No More Heroes
I have not yet read Elizabeth Gilbert’s new book but it seems to be surrounded by a murky cloud of disdain and disappointment. People are UP IN ARMS with a lot of loud opinions. Watching the controversy unfold made me wonder, why do we hold these figures to impossible standards?
As a longtime reader of self-help and personal development (and someone currently working on my own book in this space), I deeply respect the genre. But I’ve met enough celebrities and public personalities to know the old adage, never meet your idols rings true. They so rarely live up to the hype. I don’t think this is a bad thing, just a real thing. When we put people on pedestals, we leave room for inevitable disappointment because we love the idea of them, not who they actually are—we don’t know them! Often, our work is a facet of who we are, not the totality of our dimensions. I stopped having idols years ago. Instead, I started focusing on who was embodying a life path that seemed valiant to me, that resonated with my spirit. I began to notice that it wasn’t necessarily them I admired, but their path and the choices that got them there. This relinquishing of expectation freed me to see people as they are, to notice them in their full humanity.
What if we treated our self-help gurus as human beings instead of prophets? If we take their wisdom with a grain of salt, we allow ourselves to absorb what resonates and leave the rest. I believe every person has valuable lessons to offer, but we often get so fixated on following established methodologies exactly as prescribed that we fail to critically examine and adapt these ideas to fit our individual needs.
I don’t know Elizabeth Gilbert personally but from what I’ve gleaned, I believe she is a good person trying to make meaning and do beautiful things in the world. I have tremendous admiration and respect for people like her, who investigate their internal worlds, people like Glennon Doyle, David Whyte, Ruth Allen, Martha Beck, Yrsa Daley Ward, you get the idea…but it’s liberating to know they’re just as messy as you and I. When Martha Beck came out with her throuple (a plot twist I never could have predicted), I found it oddly refreshing. Not because of the specifics, but because it reminded me that even the people who seem to have it figured out are still evolving, still surprising themselves. Beck chose to honor her new truth instead of upholding the societal image we have of her. If Elizabeth Gilbert had Eat, Pray, Loved her way to Buddha-level consciousness at 34, then what was she going to do with the rest of her precious days? These shifts in their identities prove what we know to be true…change is our only constant. Being a human being means continually learning and unlearning, continually shedding identities to hopefully arrive at something more true for us in that moment.

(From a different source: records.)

-- ==== Sys2Proof/Tests/Slice0.lean ====
section
/-! SUPPORT. Tests. Expected values come from the spec: the examples of the command rules, the tables of
spec/40_gf.md R138 and spec/43_rs.md R233 and R235, and the vectors of spec/95_test_vectors.md. The witnesses at the end
show states and operands that meet the hypotheses of the statements. -/

namespace Sys2Proof.Tests

set_option Elab.async false

open Sys2Proof Sys2Proof.Machine

/-- The next state of an outcome, if it is one. -/
def nextOf (o : Host.Outcome State Fault Refusal) : Option State :=
  match o with
  | .next t => some t
  | _ => none

/-- What a command leaves in a few fields is what its next state holds there. -/
theorem exists_next {α : Type} {o : Host.Outcome State Fault Refusal} {f : State → α} {v : α}
    (h : (nextOf o).map f = some v) : ∃ t, o = .next t ∧ f t = v := by
  cases o with
  | next t => exact ⟨t, rfl, by simpa [nextOf] using h⟩
  | fault r => cases r
  | refused r => simp [nextOf] at h

/-- The reset state with these events presented. -/
def presenting (es : List HostEvent) : State := { State.reset with pending := es }

/-- A polynomial with these lowest coefficients. -/
def polyList (l : List Elem) : PolyReg := polyOf fun i => l.getD i 0

/-- The reset state with P0 and P1 set. -/
def withPolys (p0 p1 : List Elem) : State := (State.reset.setPoly 0 (polyList p0)).setPoly 1 (polyList p1)

/-- The reset state with the buffer set. -/
def withSym (l : List Elem) : State := State.reset.setSym (Vector.ofFn fun i : Fin 36 => l.getD i.val 0)

/-- The reset state with `es` as the valid error list. -/
def withErrors (es : List ErrEntry) (s : State) : State := writeErrList es s

/-! ## Decoding: one word per command, written out from the patterns of R109 -/

theorem test_decode_nop : decode 0b00000000000000000000000000000000#32 = .ok .nop := by decide
theorem test_decode_gfAdd : decode 0b00000100000000000000101010010101#32 = .ok (.gfAdd 0x2A 0x15) := by decide
theorem test_decode_gfMul : decode 0b00001000000000000000000110011111#32 = .ok (.gfMul 6 31) := by decide
theorem test_decode_gfDiv : decode 0b00001100000000000000000101000111#32 = .ok (.gfDiv 5 7) := by decide
theorem test_decode_gfInv : decode 0b00010000000000000000100001000000#32 = .ok (.gfInv 33) := by decide
theorem test_decode_gfLog : decode 0b00010100000000000000111111000000#32 = .ok (.gfLog 63) := by decide
theorem test_decode_gfExp : decode 0b00011000000000000000000011111111#32 = .ok (.gfExp 255) := by decide
theorem test_decode_gfIsz : decode 0b00011100000000000000000001000000#32 = .ok (.gfIsz 1) := by decide
theorem test_decode_polyClr : decode 0b01000000010000000000000000000000#32 = .ok (.polyClr 2) := by decide
theorem test_decode_polyAdd : decode 0b01000100010000001000000000000000#32 = .ok (.polyAdd 2 0 1) := by decide
theorem test_decode_polyMul : decode 0b01001000100001011000000000000000#32 = .ok (.polyMul 4 1 3) := by decide
theorem test_decode_polyEval : decode 0b01001100000010000000000000100001#32 = .ok (.polyEval 2 33) := by decide
theorem test_decode_polyDeg : decode 0b01010000000111000000000000000000#32 = .ok (.polyDeg 7) := by decide
theorem test_decode_polyGetc : decode 0b01010100000010000000100011000000#32 = .ok (.polyGetc 2 35) := by decide
theorem test_decode_polySetc : decode 0b01011000101000000000100011000111#32 = .ok (.polySetc 5 35 7) := by decide
theorem test_decode_rsEnc : decode 0b10000010000000000000000000000000#32 = .ok (.rsEnc .long) := by decide
theorem test_decode_rsDec : decode 0b10000101000000000000000000000000#32 = .ok (.rsDec .medium) := by decide
theorem test_decode_rsSynd : decode 0b10001010011000000000000000000000#32 = .ok (.rsSynd .long 3) := by decide
theorem test_decode_rsElp : decode 0b10001101001000000000000000000000#32 = .ok (.rsElp .medium 1 0) := by decide
theorem test_decode_rsChien : decode 0b10010000000001000000000000000000#32 = .ok (.rsChien 1) := by decide
theorem test_decode_rsForney : decode 0b10010101000001000000000000000000#32 = .ok (.rsForney .medium 1 0) := by decide

/-- 95_test_vectors.md section 2.7: words refused by name. -/
theorem test_decode_rejects :
    decode 0x20000000#32 = .error .unassignedOpcode ∧ decode 0x00800000#32 = .error .unusedFieldNonZero ∧
    decode 0x4C200002#32 = .error .unusedFieldNonZero ∧ decode 0x91000000#32 = .error .unusedFieldNonZero ∧
    decode 0x97040000#32 = .error .reservedCode ∧ decodeBytes [0, 0, 0] = .error .truncated := by decide

/-- Section 2.7: of the 64 words op << 26, exactly 43 are illegal. -/
theorem test_decode_43_unassigned :
    ((List.range 64).filter fun op => decode (BitVec.ofNat 32 op <<< 26) matches .error _).length = 43 := by
  decide +kernel

/-- No two rows of the table share an opcode, and each row's match word has its opcode (R109). -/
theorem test_table_rows :
    (opTable.map (·.opcode)).Nodup ∧ opTable.length = 21 ∧
    (opTable.all fun r => fieldOp r.matchBits == r.opcode && r.matchBits &&& r.maskBits == r.matchBits) = true := by
  decide +kernel

/-- R72: the bytes of a word, lowest lane first. -/
theorem test_bytes : bytesOfWord 0x0C000147#32 = [0x47, 0x01, 0x00, 0x0C] ∧
    decodeBytes [0x47, 0x01, 0x00, 0x0C, 0xAA] = .ok (.gfDiv 5 7, [0xAA]) := by decide

theorem test_decodeTableWord : decodeTableWord 32 0x0C000147 = some (.gfDiv 5 7) ∧
    decodeTableWord 32 0x83000000 = none ∧ decodeTableWord 8 0x00 = some .nop := by decide

/-! ## Well-formedness: each check refuses an ill-formed written command -/

theorem test_wellFormed_smoke :
    (Asm.gfAdd (.num 64) (.num 0)).wellFormed = false ∧ (Asm.gfAdd (.num 0) (.num 64)).wellFormed = false ∧
    (Asm.gfInv (.num 64)).wellFormed = false ∧ (Asm.gfExp 256).wellFormed = false ∧
    (Asm.polyClr 8).wellFormed = false ∧ (Asm.polyMul 0 0 8).wellFormed = false ∧
    (Asm.polyEval 0 (.num 64)).wellFormed = false ∧ (Asm.polyGetc 0 64).wellFormed = false ∧
    (Asm.polySetc 0 64 (.num 0)).wellFormed = false ∧ (Asm.rsSynd .short 8).wellFormed = false ∧
    (Asm.rsElp .short 0 8).wellFormed = false ∧ (Asm.rsChien 8).wellFormed = false ∧
    (Asm.rsForney .short 8 0).wellFormed = false ∧ (Asm.polySqr 0 8).wellFormed = false ∧
    (Asm.gfSub (.num 63) (.alphaPow 100)).wellFormed = true ∧ assemble (.polyClr 8) = none := by decide

/-- Program P4: `poly.setc p1, 0, a^8` is 0x5820000C; P1: `gf.div 56, a^2` is 0x0C000E04; a negative power of alpha. -/
theorem test_assemble :
    assemble (.polySetc 1 0 (.alphaPow 8)) = some 0x5820000C#32 ∧
    assemble (.gfDiv (.num 56) (.alphaPow 2)) = some 0x0C000E04#32 ∧
    assemble (.gfIsz (.alphaPow (-1))) = some 0x1C000840#32 ∧
    cmdAction (.rsChien 1) = some (.write 0x010#12 0x90040000#32) := by decide +kernel

/-! ## Constants and tables -/

theorem test_config : Config.configWord = 0x43243824#32 := by decide

/-- R138: the last row of EXP and a row of LOG and INV. -/
theorem test_field_tables :
    (List.range 7).map (fun i => gfExp (56 + i)) = [31, 62, 63, 61, 57, 49, 33] ∧
    (List.range 8).map (fun i => gfLog (BitVec.ofNat 6 (24 + i))) = [9, 45, 49, 38, 28, 41, 19, 56] ∧
    (List.range 8).map (fun i => gfInv (BitVec.ofNat 6 (40 + i))) = [13, 47, 48, 5, 7, 30, 12, 41] := by decide +kernel

/-- R233: g(x) of LONG. -/
theorem test_genPoly_long : (genPoly 16).toList.take 17 =
    [48, 59, 38, 41, 59, 5, 34, 52, 27, 18, 23, 17, 19, 2, 29, 28, 1] := by decide +kernel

Their mess gives us permission to live our lives, to make mistakes, to grow, change, and learn. As humans, the mess is usually our best way into deeper internal inquiry.
I had a romantic tryst with a guy who had never had his heart broken. He was in his 30’s, had succeeded professionally, with one serious relationship behind him that had ended amicably, no drama, no devastation. He’d been cruising. At one point, he turned to me and said,
“It feels like you want my heart to be broken.”
I paused.
“Heartbreak,” I told him, “is an inevitable part of the human experience. It’s not that I want your heart to be broken but it’s going to happen at some point and I’m just surprised it hasn’t yet.”
We do not get out of this journey without brushing up against pain. He’d been lucky thus far, skating by unscathed, but I also believe we don’t truly know who we are until our resilience has been tested. Until we’ve been brought to our knees and had to figure out how to stand back up. It was one of the reasons I wasn’t interested in pursuing the dynamic further. I want to know that when life tests you, you know how you respond. You are equipped to weather this cuckoo experience, particularly, if we are going to do it together. As much as I hate how much heartbreak I’ve endured, it was the gateway to my growth, to taking a deeper look at myself. Now, I know with certainty that I am a resilient person, that I can handle what is thrown my way. I digress, but this is exactly why I’m so captivated by authors who mine this territory. I don’t want perfection, I want honesty. Then I have full agency to deduce what I want to take away, to decide how I want it to inform my next big life hurdle.
As American Theater Director Anne Bogart wrote, “If your work doesn’t sufficiently embarrass you, then very likely no one will be touched by it.” We limit our own creativity and truth by trying not to be cringe, by striving for perfection. So despite the heat coming Elizabeth’s direction, I just want to say to anyone taking creative risks, thank you for baring your soul even when it means the public tears you down. Thank you for being willing to be cringe in a world that doesn’t want to get publicly drunk for fear of being recorded. Thank you for choosing to be transparent about your mess in a curated world.
I, too, have made too many career mistakes to count, more on my spectacular failure here. I’ve realized we’re all doing our absolute best with the knowledge and tools we have in the moment. That doesn’t devalue the message, it just is. And we can decide what we do with it, to engage or to opt out. None of us are heroes. We’re just here together, working to figure this life thing out and sharing what we learn along the way.